[Requirement]: Go line by line through the entries below and copy those containing the string "with".

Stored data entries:
-- ==== Sys2Proof/Config.lean ====
section
/-! DEFINITION. The four configuration constants of an instance (00_scope.md R6, 10_state.md R39, R40), their
defaults, and the one uninterpreted constant that stands for a checksum function other than the default. -/

namespace Sys2Proof

/-- Which function the instance was built with as `CHECKSUM_FN` (00_scope.md R6). `crc16` is the default of
43_checksum.md R191; `other n` is any other function, the n-th of `Config.otherChecksum`.
DESIGN CHOICE, safe: log entry 3. -/
inductive ChecksumFn where
  | crc16
  | other (n : Nat)
deriving DecidableEq, Repr

/-- The configuration constants of one instance (10_state.md R39). -/
structure Config where
  /-- `PREFIX_VALUE`, matched against header[31:16]. -/
  prefixValue : Half
  /-- `SUFFIX_VALUE`, matched against footer[31:16]. -/
  suffixValue : Half
  /-- `CMD_ID[s]`, s = 0..22: the header[11:4] pattern of selector s. -/
  cmdId : Vector (BitVec 8) 23
  /-- `CHECKSUM_FN`. -/
  checksumFn : ChecksumFn
deriving DecidableEq, Repr

/-- The checksum functions other than the default, on (header, high, low, footer with its checksum field cleared).
No body: what holds of the model holds whatever these functions are (00_scope.md R6: the model takes
`CHECKSUM_FN` as an argument; log entry 3). -/
opaque Config.otherChecksum : Nat → Word → Word → Word → Word → Half

/-- The defaults of 00_scope.md R6: prefix 0xA55A, suffix 0x5AA5, the identity `CMD_ID`, and the CRC of R191. -/
def Config.defaults : Config where
  prefixValue := 0xA55A#16
  suffixValue := 0x5AA5#16
  cmdId := #v[0x00#8, 0x01#8, 0x02#8, 0x03#8, 0x04#8, 0x05#8, 0x06#8, 0x07#8, 0x08#8, 0x09#8, 0x0A#8, 0x0B#8,
    0x0C#8, 0x0D#8, 0x0E#8, 0x0F#8, 0x10#8, 0x11#8, 0x12#8, 0x13#8, 0x14#8, 0x15#8, 0x16#8]
  checksumFn := .crc16

end Sys2Proof
end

[Solution for this exercise]:
/-- Which function the instance was built with as `CHECKSUM_FN` (00_scope.md R6). `crc16` is the default of
/-- The checksum functions other than the default, on (header, high, low, footer with its checksum field cleared).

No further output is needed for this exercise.